Problem statement |
Lines in which "with" appears should be pulled from the data below.

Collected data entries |

▬▬▬▬▬▬▬▬▬▬

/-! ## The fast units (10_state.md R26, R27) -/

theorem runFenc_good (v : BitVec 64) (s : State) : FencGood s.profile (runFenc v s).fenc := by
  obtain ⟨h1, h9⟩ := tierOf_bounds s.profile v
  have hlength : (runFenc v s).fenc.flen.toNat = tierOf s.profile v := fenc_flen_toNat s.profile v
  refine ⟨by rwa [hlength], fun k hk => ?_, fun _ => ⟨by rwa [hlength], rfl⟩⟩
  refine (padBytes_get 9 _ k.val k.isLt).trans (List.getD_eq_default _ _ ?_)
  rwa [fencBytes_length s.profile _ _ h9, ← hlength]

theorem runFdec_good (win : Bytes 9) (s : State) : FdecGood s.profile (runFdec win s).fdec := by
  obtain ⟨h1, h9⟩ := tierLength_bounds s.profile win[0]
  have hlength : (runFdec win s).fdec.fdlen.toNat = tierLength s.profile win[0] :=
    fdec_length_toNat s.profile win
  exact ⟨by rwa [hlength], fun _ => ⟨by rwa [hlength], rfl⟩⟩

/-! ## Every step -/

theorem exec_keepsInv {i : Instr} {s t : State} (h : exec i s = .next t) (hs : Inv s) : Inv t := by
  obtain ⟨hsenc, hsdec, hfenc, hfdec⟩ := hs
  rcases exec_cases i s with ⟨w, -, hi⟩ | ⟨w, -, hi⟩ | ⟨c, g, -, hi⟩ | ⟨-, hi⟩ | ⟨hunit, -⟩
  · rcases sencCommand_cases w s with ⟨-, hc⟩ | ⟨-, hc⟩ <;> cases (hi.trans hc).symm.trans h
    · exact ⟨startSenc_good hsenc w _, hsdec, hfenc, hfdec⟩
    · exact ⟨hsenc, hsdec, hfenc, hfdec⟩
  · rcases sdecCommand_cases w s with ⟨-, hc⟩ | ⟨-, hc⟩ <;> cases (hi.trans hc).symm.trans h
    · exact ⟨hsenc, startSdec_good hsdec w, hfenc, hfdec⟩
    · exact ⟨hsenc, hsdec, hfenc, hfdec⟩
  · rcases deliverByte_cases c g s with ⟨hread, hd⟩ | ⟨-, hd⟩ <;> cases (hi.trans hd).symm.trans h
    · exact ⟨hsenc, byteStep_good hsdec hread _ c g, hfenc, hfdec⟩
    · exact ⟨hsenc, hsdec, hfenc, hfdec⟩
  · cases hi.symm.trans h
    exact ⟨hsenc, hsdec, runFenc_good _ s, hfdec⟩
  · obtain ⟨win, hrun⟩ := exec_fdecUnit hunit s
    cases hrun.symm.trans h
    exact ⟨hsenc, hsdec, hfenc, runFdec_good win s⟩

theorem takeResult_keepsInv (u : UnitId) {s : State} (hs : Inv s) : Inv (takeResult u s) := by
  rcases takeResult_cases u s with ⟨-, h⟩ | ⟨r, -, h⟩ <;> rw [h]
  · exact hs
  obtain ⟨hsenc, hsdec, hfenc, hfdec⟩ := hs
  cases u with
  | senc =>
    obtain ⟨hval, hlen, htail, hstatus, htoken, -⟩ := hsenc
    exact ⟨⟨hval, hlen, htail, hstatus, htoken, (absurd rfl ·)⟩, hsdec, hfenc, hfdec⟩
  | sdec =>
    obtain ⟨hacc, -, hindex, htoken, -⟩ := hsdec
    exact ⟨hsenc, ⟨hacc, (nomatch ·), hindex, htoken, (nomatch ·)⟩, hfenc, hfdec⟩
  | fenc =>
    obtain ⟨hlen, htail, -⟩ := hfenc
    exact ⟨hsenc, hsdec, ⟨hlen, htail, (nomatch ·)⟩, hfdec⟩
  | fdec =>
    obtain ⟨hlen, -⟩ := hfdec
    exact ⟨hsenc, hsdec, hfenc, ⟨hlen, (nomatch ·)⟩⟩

▬▬▬▬▬▬▬▬▬▬

Task response |
  rcases exec_cases i s with ⟨w, -, hi⟩ | ⟨w, -, hi⟩ | ⟨c, g, -, hi⟩ | ⟨-, hi⟩ | ⟨hunit, -⟩
  · rcases sencCommand_cases w s with ⟨-, hc⟩ | ⟨-, hc⟩ <;> cases (hi.trans hc).symm.trans h
  · rcases sdecCommand_cases w s with ⟨-, hc⟩ | ⟨-, hc⟩ <;> cases (hi.trans hc).symm.trans h
  · rcases deliverByte_cases c g s with ⟨hread, hd⟩ | ⟨-, hd⟩ <;> cases (hi.trans hd).symm.trans h
  rcases takeResult_cases u s with ⟨-, h⟩ | ⟨r, -, h⟩ <;> rw [h]
  cases u with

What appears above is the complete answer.